I looked around on this group and searched on book selling sites. I
didn't find much that matches my needings.

Can anyone provide me some good suggestions?

Thnx
Paolo
 
V

Victor Bazarov

PAolo said:
I am a good C programmer, and I am able to use C++ at a "not expert"
leve. I am lloking for a good C++ book that can teach me all the
aspect of the language, possibly explaining more complex object
scenarios (multiple inheritance, abstract class and virtul methods,
templates, etc) in a "theoretical" way too. I need a good section on
STL too (well not a cut and past of the reference... :p ).

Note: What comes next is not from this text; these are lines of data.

-- ==== Sys2Proof/Machine/Step.lean ====
section
/-! DEFINITION. The step: the command at the front of the queue is taken and carried out on the state with
the queue's rest; with nothing waiting the block idles (log entry 2). -/

namespace Sys2Proof.Machine

/-- The state with the command a table word spells put at the front of the queue; the table gives no row any
bits, so no word spells one and the state is unchanged (log entry 22). -/
def State.withFetchWord (s : State) (nbits w : Nat) : State :=
  match decodeTableWord nbits w with
  | some i => { s with pending := i :: s.pending }
  | none => s

/-- One step of the block. -/
def step (s : State) : Host.Outcome State Fault Refusal :=
  match s.pending with
  | i :: rest => exec i { s with pending := rest }
  | [] => .next s

end Sys2Proof.Machine
end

I looked around on this group and searched on book selling sites. I
didn't find much that matches my needings.

Can anyone provide me some good suggestions?

AFAIK, no such single book exists. Get yourself a copy of TC++PL
Special Edition, a copy of the "Effective" series by Meyers, a copy
of "C++ Templates" by Vandevoorde and Josuttis, a copy of "The C++
Standard Library" by Josuttis, a copy of "Modern C++ Design",
a copy of "Multi-Paradigm Design for C++" by Coplien, a copy of
each "Exceptional" book by Sutter, his "C++ Coding Standards"...

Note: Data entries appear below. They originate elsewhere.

/-- LEADER_ABSENT is yes at a follower of a DISABLED zone and nowhere else; the estimate source is LEADER at a follower
of an enabled zone and nowhere else, and of the other zones it is REFERENCE where the zone weights no sensor and
nowhere else (R37, R39, R40, R41, R45). -/
def SourceInv (s : State) : Prop :=
  ∀ z : Zone,
    let led := ∃ k, (s.active z).coupling = some k ∧ (s.active k.leader).enabled = true
    ((s.zone z).target.leaderAbsent = true ↔ (s.active z).coupling ≠ none ∧ ¬ led) ∧
    ((s.zone z).target.source = .leader ↔ led) ∧
    (¬ led → ((s.zone z).target.source = .reference ↔ ∀ n : Fin 8, (s.active z).weights[n] = 0))

/-! ### Notifications (R182) -/

/-- Every level lies in 0 to 7, every count in 0 to 255, and a clear flag has a count of 0 (R182, R185). -/
def NoteInv (s : State) : Prop :=
  ∀ (p : Port) (k : Fin 16), (s.notes p)[k].level ≤ 7 ∧ (s.notes p)[k].count ≤ 255 ∧
    ((s.notes p)[k].detail = none → (s.notes p)[k].count = 0)

/-! ### Counters, timers and lists (R79 to R81, R100, R107, R130, R145, R147, R153, R161, R169, R180, R188) -/

/-- The ranges of a copy of the probe settings; the window does not exceed the period (R145). -/
def ProbeSettings.within (x : ProbeSettings) : Prop :=
  (10 ≤ x.period ∧ x.period ≤ 2000) ∧ (1 ≤ x.width ∧ x.width ≤ 48) ∧ (-160 ≤ x.gain ∧ x.gain ≤ 0) ∧
    (1 ≤ x.threshold ∧ x.threshold ≤ 8388607) ∧ (1 ≤ x.window ∧ x.window ≤ x.period)

/-- The counters and timers of every block lie in their ranges, and the lists of the probe, the store and the links
hold no more than their places. -/
structure CounterInv (s : State) : Prop where
  /-- Frames in state (R130), the clip counter (R107), and the crossfade position (R100). -/
  zones : ∀ z : Zone, (s.zone z).power.framesInState ≤ 65535000 ∧ (s.zone z).gain.clip ≤ 65535 ∧
    ∀ inc p k held, (s.zone z).eq.mode = .xfade inc p k held → p ≤ 768
  /-- Consecutive failures and frames since accepted (R79). -/
  sensors : ∀ n : Fin 8, (s.sensor n).failures ≤ 3 ∧ (s.sensor n).framesSince ≤ 65535000
  /-- The poll timer, at most 60 seconds (R81). -/
  poll : ∀ n, s.temp.pollTimer = some n → n ≤ 60000
  /-- Both copies of the probe settings (R145). -/
  probe : s.probe.pending.within ∧ s.probe.current.within
  /-- The frame marks elapsed in a period (R147), and the result list (R153). -/
  run : (∀ e d w b, s.probe.state.run = some (.opened e d w b) → e ≤ 1999) ∧ s.probe.results.length ≤ 16
  /-- The erase counts (R161), and the recall queue (R169). -/
  store : (∀ n : SectorNo, (s.sector n).eraseCount ≤ 65535) ∧ s.store.recalls.length ≤ 4
  /-- The timeout of the supervision, and the frames remaining of it (R180). -/
  supervision : (100 ≤ s.supervision.timeout ∧ s.supervision.timeout ≤ 10000) ∧
    ∀ n, s.supervision.watch = .watching n → n ≤ s.supervision.timeout
  /-- The receive buffers (R188). -/
  buffers : ∀ p, (s.port p).link.buffer.length ≤ 2

/-! ### Terms of the statements about single commands -/

/-- The link of a port takes a command at its row: start-up is over, and its transmitter is idle (R174, R188, log
entry 3). -/
abbrev Takes (s : State) (p : Port) : Prop := s.starting = false ∧ (s.port p).link.tx = none

/-- The event kind of a detail, at one port, after that event alone of its kind (R182). -/
def Flagged (s t : State) (p : Port) (d : Detail) : Prop :=
  (t.notes p)[d.kind] = ((s.notes p)[d.kind]).hit d

/-- q is n / d rounded to nearest, ties away from zero (00_scope 4.2). -/
def NearestAway (n : Int) (d : Nat) (q : Int) : Prop :=
  2 * (n - q * d).natAbs ≤ d ∧ (2 * (n - q * d).natAbs = d → n.natAbs < (q * d).natAbs)

/-- At a FRAME_MARK with this order, the first piece of work is done before the second (log entry 6). -/
def doneBefore (order : List MarkWork) (a b : MarkWork) : Bool :=
  decide ((markOrder order).idxOf a < (markOrder order).idxOf b)

/-- Contents of the kind its sector keeps, each structural value in its range: what a VALID sector holds (R161,
R175). -/
def Contents.sound (n : SectorNo) : Contents → Prop
  | .zone r => n.val < 32 ∧ ∀ a, r.allocation = some a → a.base ≤ 511 ∧ 1 ≤ a.count ∧ a.count ≤ 128
  | .scene x => 32 ≤ n.val ∧ n.val < 40 ∧ ∀ z : Zone, -160 ≤ x[z].gain ∧ x[z].gain ≤ 24
  | .system _ => n.val = 40
  | .erased | .damaged => False

/-- The settings a VALID system sector gives: each numeric field limited to its range, each sensor address to 0x08
to 0x77 (R175, R191). -/
def storedSettings (x : Settings) : Settings :=
  { tRef := max (-640) (min 960 x.tRef), deadband := min 64 x.deadband,
    bypassMax := max 1 (min 15 x.bypassMax), wakeMax := max 1 (min 8 x.wakeMax),
    wakeWindow := max 1 (min 100 x.wakeWindow), pollInterval := max 1 (min 60 x.pollInterval),
    staleLimit := max 5 (min 600 x.staleLimit), spikeLimit := max 8 (min 160 x.spikeLimit),
    sensors := x.sensors.map fun f => { f with address := max 0x08 (min 0x77 f.address) } }

/-- The record a VALID zone sector gives, its allocation or its coupling made absent where it is dropped: each numeric
field limited to its range, and enabled no without an allocation (R5, R176). -/
def keptRecord (r : ZoneRecord) (allocDropped couplingDropped : Bool) : ZoneRecord :=
  let allocation := if allocDropped then none else r.allocation
  { r with
    enabled := r.enabled && allocation.isSome,
    allocation := allocation,
    pathLength := max 0 (min 400000 r.pathLength),
    precedence := max 0 (min 960 r.precedence),
    trim := max (-6400) (min 6400 r.trim),
    weights := r.weights.map fun w => min 15 w,
    coupling :=
      if couplingDropped then none
      else r.coupling.map fun k => { k with offset := max (-64000) (min 64000 k.offset) },
    slew := max 1 (min 64 r.slew),
    fadeLength := min 255 r.fadeLength,
    wakeTime := min 1000 r.wakeTime,
    parkHang := min 60000 r.parkHang,
    gain := max (-160) (min 24 r.gain),
    evacGain := max (-160) (min 24 r.evacGain) }

/-- The temperature of a slot where it is usable: the last accepted reading of a VALID slot, the manual value of a
MANUAL one (R38). -/
def usableTemp (s : State) (n : Fin 8) : Option Int :=
  match (s.sensor n).status with
  | .valid => (s.sensor n).lastAccepted
  | .manual v => some v
  | .off | .seeking | .stale | .fault => none

/-- Σ w over the usable slots a zone weights (R39). -/
def usableWeight (s : State) (z : Zone) : Nat :=
  (allSlots.map fun n => if (usableTemp s n).isSome then (s.active z).weights[n] else 0).sum

/-- Σ w·T over the usable slots a zone weights (R39). -/
def usableSum (s : State) (z : Zone) : Int :=
  (allSlots.map fun n => (s.active z).weights[n] * (usableTemp s n).getD 0).sum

Now, I've just named you books from my shelf (and not all C++ books
I have, mind you). Just those will drain your book budget for the
next couple of years and will probably take you a few years to read
through. Which just suggests that you really can't do it in one
swoop or one shot.

Good luck!

V
 
U

utab

Hi,

I am a good C programmer, and I am able to use C++ at a "not expert"
leve. I am lloking for a good C++ book that can teach me all the
aspect of the language, possibly explaining more complex object
scenarios (multiple inheritance, abstract class and virtul methods,
templates, etc) in a "theoretical" way too. I need a good section on
STL too (well not a cut and past of the reference... :p ).

I looked around on this group and searched on book selling sites. I
didn't find much that matches my needings.

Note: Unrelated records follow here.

/-- SENSOR_TRANSACTION_END: an accepted reading makes the slot VALID and computes the zones its notice is for;
each of the four failures is counted as R85 has it, the third taking the slot to FAULT with SENSOR_FAULT;
BUS_STUCK ends the round, and after any other end the round goes on with the first slot of its list that is read
at its turn, at the address its record then holds, and with what follows it in the list; a void transaction leaves
every record as it was and the round goes on, also after a stuck bus (log entry 25); and with no round the row
does nothing (log entry 4) (R78, R81 to R85). -/
def Obligations.SensorOutcomes : Prop :=
  ∀ (bus : BusOutcome) (s : State), (s.temp.round = none → exec (.sensorTransactionEnd bus) s = .next s) ∧
    ∀ x : Round, s.temp.round = some x →
    let r := s.sensor x.slot
    let others := fun t : State => ∀ m, m ≠ x.slot → t.sensor m = s.sensor m
    let goesOn := RoundGoesOn x
    (x.void = true → ∃ t, exec (.sensorTransactionEnd bus) s = .next t ∧ t.temp.sensors = s.temp.sensors ∧
      t.zones = s.zones ∧ t.ports = s.ports ∧ goesOn t) ∧
    (x.void = false → ∀ bits : BitVec 16, bus = .value bits → -640 ≤ bits.toInt → bits.toInt ≤ 960 →
      ((r.status = .valid ∨ r.status = .stale) →
        ∀ last, r.lastAccepted = some last → (bits.toInt - last).natAbs ≤ x.spikeLimit) →
      ∃ t, exec (.sensorTransactionEnd bus) s = .next t ∧ others t ∧ goesOn t ∧
        t.sensor x.slot =
          { r with
            status := .valid, lastAccepted := some bits.toInt, failures := 0, framesSince := 0,
            fresh := s.atMark } ∧
        t.zones = (sensorNotice x.slot { s with temp := t.temp }).zones ∧
        (r.status = .fault → Flagged s t .C (.sensorRecovered x.slot bits.toInt))) ∧
    (x.void = false → ∀ (kind : FailureKind) (value : Option Int),
      ((bus = .stuck ∧ kind = .busStuck ∧ value = none) ∨
        (bus = .noAcknowledge ∧ kind = .noAnswer ∧ value = none) ∨
        (∃ bits : BitVec 16, bus = .value bits ∧ (bits.toInt < -640 ∨ 960 < bits.toInt) ∧ kind = .range ∧
          value = some bits.toInt) ∨
        (∃ (bits : BitVec 16) (last : Int), bus = .value bits ∧ -640 ≤ bits.toInt ∧ bits.toInt ≤ 960 ∧
          (r.status = .valid ∨ r.status = .stale) ∧ r.lastAccepted = some last ∧
          x.spikeLimit < (bits.toInt - last).natAbs ∧ kind = .spike ∧ value = some bits.toInt)) →
      ∃ t, exec (.sensorTransactionEnd bus) s = .next t ∧ others t ∧
        t.sensor x.slot =
          { r with
            failures := min (r.failures + 1) 3, lastFailure := some { kind := kind, value := value },
            status := if 2 ≤ r.failures then .fault else r.status } ∧
        (2 ≤ r.failures → r.status ≠ .fault → Flagged s t .C (.sensorFault x.slot kind)) ∧
        (¬ (2 ≤ r.failures ∧ r.status = .valid) → t.zones = s.zones) ∧
        (2 ≤ r.failures → r.status = .valid →
          t.zones = (sensorNotice x.slot { s with temp := t.temp }).zones) ∧
        (bus = .stuck → t.temp.round = none) ∧ (bus ≠ .stuck → goesOn t))

/-- POLL_TIMER_EXPIRY and SENSOR_STALE when they fall due, after their FRAME_MARK or before it: the timer is
loaded with the poll interval and, in IDLE, a round starts with the lowest slot that is enabled and neither MANUAL
nor OFF, at the address its record holds; a slot that is VALID at a frame mark beyond the stale limit in force
there becomes STALE. That the comparison of a frame mark may be told until the first sample period after it is the
model's choice (R81, R86, R91, log entries 5 and 28). -/
def Obligations.PollAndStale : Prop :=
  (∀ s : State,
    (s.temp.pollTimer = some 0 ∨
      (s.sampleIndex = 48 ∧ s.temp.pollTimer = some 1 ∧ s.temp.pollFresh = false)) →
    ∃ t, exec .pollTimerExpiry s = .next t ∧ t.temp.sensors = s.temp.sensors ∧
      t.temp.pollTimer = some (s.settings.pollInterval * 1000) ∧
      (s.temp.round.isSome = true → t.temp.round = s.temp.round) ∧
      (s.temp.round = none → RoundStarts s t.temp.round)) ∧
  ∀ (n : Fin 8) (s : State),
    (s.sensor n).status = .valid →
    ((s.sampleIndex = 0 ∧ s.settings.staleLimit * 1000 < (s.sensor n).framesSince) ∨
      (s.sampleIndex = 48 ∧ s.settings.staleLimit * 1000 < (s.sensor n).framesSince + 1 ∧
        (s.sensor n).fresh = false)) →
    ∃ t, exec (.sensorStale n) s = .next t ∧ t.sensor n = { s.sensor n with status := .stale } ∧
      (∀ m, m ≠ n → t.sensor m = s.sensor m) ∧
      t.zones = (sensorNotice n { s with temp := t.temp }).zones

/-! ### Routes -/

/-- ROUTE_RAISE over a set of zones, none of them that of a probe in a run: in each zone of the set that is
enabled and has room or the key, the entry stands at the level applied and the others as before, with the fade and
the power state that follow (`setRoutes`: FadesTurnAndEnd, PowerFollowsWinner); a zone that is DISABLED, and for
ports P and C a full zone without the key, is left as it was; so is every zone outside the set; and a level above
the port's ceiling is limited, with OK_CLAMPED. In the zone of a run the set changes in the same way, and the
probe answers the winner notice, if there is one: a run that waits goes on where the new winner is below the
evacuation levels, and is RUNNING where a lowered entry lets S8 win at rest (of the aborts and the cancels,
ProbeStarts) (R113, R114, R115, R120). -/
def Obligations.RoutesRaised : Prop :=
  (∀ (p : Port) (l : List Nat) (src : Source) (level : Nat) (s : State), Takes s p → ProbeAside s l →
    l.length ≤ 32 → (∀ n ∈ l, n < 32) → src.val < 8 → 1 ≤ level →
    let top := ceiling p
    let e : RouteEntry := { port := p, source := src, level := min level top }
    ∃ t, exec (.routeRaise p l src.val level) s = .next t ∧
      Replies t p 0x13 (if level ≤ top then .ok else .okClamped) ∧
      ∀ z : Zone,
        let old := (s.zone z).route.entries
        let held := old.any fun x => decide (x.port = p ∧ x.source = src)
        (z.val ∉ l ∨ s.powerOf z = .disabled ∨ (p ≠ .V ∧ held = false ∧ 6 ≤ old.length) →
          t.zone z = s.zone z) ∧
        (z.val ∈ l → s.powerOf z ≠ .disabled → (held = true ∨ old.length < 6) →
          (∀ x, x ∈ (t.zone z).route.entries ↔ x = e ∨ (x ∈ old ∧ ¬ (x.port = p ∧ x.source = src))) ∧
          t.zone z = (setRoutes z (t.zone z).route.entries s).zone z)) ∧
  ∀ (p : Port) (src : Source) (level : Nat) (s : State),
    let z := s.probe.current.zone
    let old := (s.zone z).route.entries
    let e : RouteEntry := { port := p, source := src, level := min level (ceiling p) }
    Takes s p → src.val < 8 → 1 ≤ level → s.powerOf z ≠ .disabled →
    ((∃ x ∈ old, x.port = p ∧ x.source = src) ∨ old.length < 6) →
    ∃ (new : List RouteEntry) (t : State), exec (.routeRaise p [z.val] src.val level) s = .next t ∧
      (∀ x, x ∈ new ↔ x = e ∨ (x ∈ old ∧ ¬ (x.port = p ∧ x.source = src))) ∧
      (old.Pairwise (fun a b => a.before b = true) → new.Pairwise fun a b => a.before b = true) ∧
      RunGoesOn s t z new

Can anyone provide me some good suggestions?

Thnx
Paolo

C++ primer by Lippmann is a quite readable text, and Accelerated C++
will fit you best If you know C. The books suggested by Victor Bazarov
are all good books but these two are the best bets in my opinion where
Accelerated C++ starts with a lot of examples from STL and C++ primer
gives deeper explanations. TC++PL is the definitive next step I
suppose...

HTH,
 
R

red floyd

PAolo said:
Hi,

I am a good C programmer, and I am able to use C++ at a "not expert"
leve. I am lloking for a good C++ book that can teach me all the
aspect of the language, possibly explaining more complex object
scenarios (multiple inheritance, abstract class and virtul methods,
templates, etc) in a "theoretical" way too. I need a good section on
STL too (well not a cut and past of the reference... :p ).

I looked around on this group and searched on book selling sites. I
didn't find much that matches my needings.

Can anyone provide me some good suggestions?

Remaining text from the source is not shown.